Researchers at Monash University have developed a new class of low-cost solid materials that show great potential for capturing carbon dioxide (CO2) directly from the atmosphere, a key technology for mitigating climate change.
The materials, known as “meso-macroporous melamine formaldehyde (MF),” can be produced relatively easily and inexpensively from the common chemicals melamine and formaldehyde.
Their highly porous structure facilitates the direct air capture (DAC) of CO2, a process that has been hindered by the poor performance and high costs of existing materials.
“We believe these MF materials represent a significant advance towards commercialisation of DAC processes,” said co-lead researcher Professor Paul Webley.
“The ultrahigh pore volume and the meso-macroporous structure makes MF a superior base for making DAC adsorbent materials.”
The MF materials can be formed into various shapes like droplets, pellets, and coatings.

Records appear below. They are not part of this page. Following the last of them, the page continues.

/-- u is s with the exchange x over, its node's entry stored, and d given the current of y; a RAMPING district
polled with its own command gives its engine the fresh reading (R77, R119). -/
def ReadingTaken (s : State) (x : Exchange) (d : DistrictId) (y : ChannelReport) (u : State) : Prop :=
  u = { s with
      exchange := .none
      nextNode := x.node + 1
      nodes := u.nodes
      engines := u.engines
      districts := put s.districts d { s.dist d with current := y.current } }
    ∧ ∀ e : EngineId, u.engine e =
        if (s.dist d).state = .ramping ∧ (s.dist d).polled = true ∧ s.engineOf d = some e then
          { s.engine e with reading := some y.current }
        else s.engine e

/-- Step 1 of R32, from u to t: the engine that holds d, if one does, is freed, and then the attempt is counted
if the mark is on. -/
def LeavesRamp (u t : State) (d : DistrictId) : Prop :=
  EngineFreed u t d
    ∧ (u.engineOf d = .none → (t.dist d).attempts = (u.dist d).attempts)
    ∧ ∀ e : EngineId, u.engineOf d = some e →
      (t.dist d).attempts = (if (u.dist d).mark then
        min ((u.dist d).attempts + 1) u.control.limit else (u.dist d).attempts)

/-- An entry of d with this stamp qualifies for the GATHERING incident of slot n by time and place: the distance
on the wrapping time base is at most the gathering window, and d shares its feed with a member or an adjacency
entry pairs them (R33). -/
def Qualifies (s : State) (d : DistrictId) (stamp : Stamp) (n : SlotId) : Prop :=
  (s.slot n).state = .gathering
    ∧ (if (stamp - (s.slot n).anchor).toNat < 2 ^ 23 then (stamp - (s.slot n).anchor).toNat
        else 2 ^ 24 - (stamp - (s.slot n).anchor).toNat) ≤ field s.control.gatheringWindow 0 5 * 1000
    ∧ ∃ m ∈ (s.slot n).members, (s.dist m.district).feed = (s.dist d).feed
      ∨ ∃ j : Fin 48, s.adjacency[j].getLsbD 15 = true
        ∧ (field s.adjacency[j] 0 6 = d.val ∧ field s.adjacency[j] 8 6 = m.district.val
          ∨ field s.adjacency[j] 0 6 = m.district.val ∧ field s.adjacency[j] 8 6 = d.val)

/-- Slot n is the one joined: of those that qualify the one whose anchor is earliest, the larger signed offset
being the earlier anchor, and of two with one anchor the lower slot (R33). -/
def Joins (s : State) (d : DistrictId) (stamp : Stamp) (n : SlotId) : Prop :=
  Qualifies s d stamp n ∧ ∀ m : SlotId, m ≠ n → Qualifies s d stamp m →
    (stamp - (s.slot m).anchor).toInt < (stamp - (s.slot n).anchor).toInt
      ∨ (stamp - (s.slot m).anchor).toInt = (stamp - (s.slot n).anchor).toInt ∧ n < m

/-- RAMPING, PROVING, LIVE or REVERSING (R5). -/
def Energised (s : State) (d : DistrictId) : Prop :=
  (s.dist d).state = .ramping ∨ (s.dist d).state = .proving ∨ (s.dist d).state = .live
    ∨ (s.dist d).state = .reversing

/-- d in LOCKOUT as it is entered: LOCKOUT_ENTERED latched, the intent OFF in the copy and word 0 marked, on
the valid context of d (R43). -/
def LockedOut (t : State) (d : DistrictId) : Prop :=
  (t.dist d).state = .lockout ∧ (t.dist d).level = 0 ∧ (t.dist d).flags.lockoutEntered = true
    ∧ (t.dist d).intent = .off ∧ IntentPos.district d 0 ∈ t.corrections

end Sys2Proof.Machine
end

They can also be easily impregnated with tetraethylenepentamine (TEPA), a proven adsorbent for removing CO2 from gas mixtures.
TEPA contains amine groups, which have a strong ability to chemically bind and capture CO2, even at the low concentrations found in ambient air.
Although CO2 levels have risen rapidly from about 280 to 415 parts per million since the Industrial Revolution, it still accounts for only a tiny fraction of the atmosphere.
“Our results demonstrate the great potential of amine-impregnated MF adsorbents for carbon capture, paving the way for the development of advanced DAC systems,” Professor Webley stated.
The study, titled ‘Amine-functionalised meso-macroporous polymers for efficient CO2 capture from ambient air’, was published in the journal ACS Applied Materials & Interfaces.
Large-scale deployment of DAC technology has been slow due to the limitations of existing materials.
The new MF adsorbents could help enable widespread adoption of this negative emissions technology, which is considered crucial for achieving net-zero emissions targets and limiting global warming.
By capturing CO2 directly from the air, DAC systems can potentially remove previously emitted greenhouse gases from the atmosphere, complementing efforts to reduce emissions at the source.
The development of effective and affordable DAC materials is a significant step towards making this technology viable on a global scale.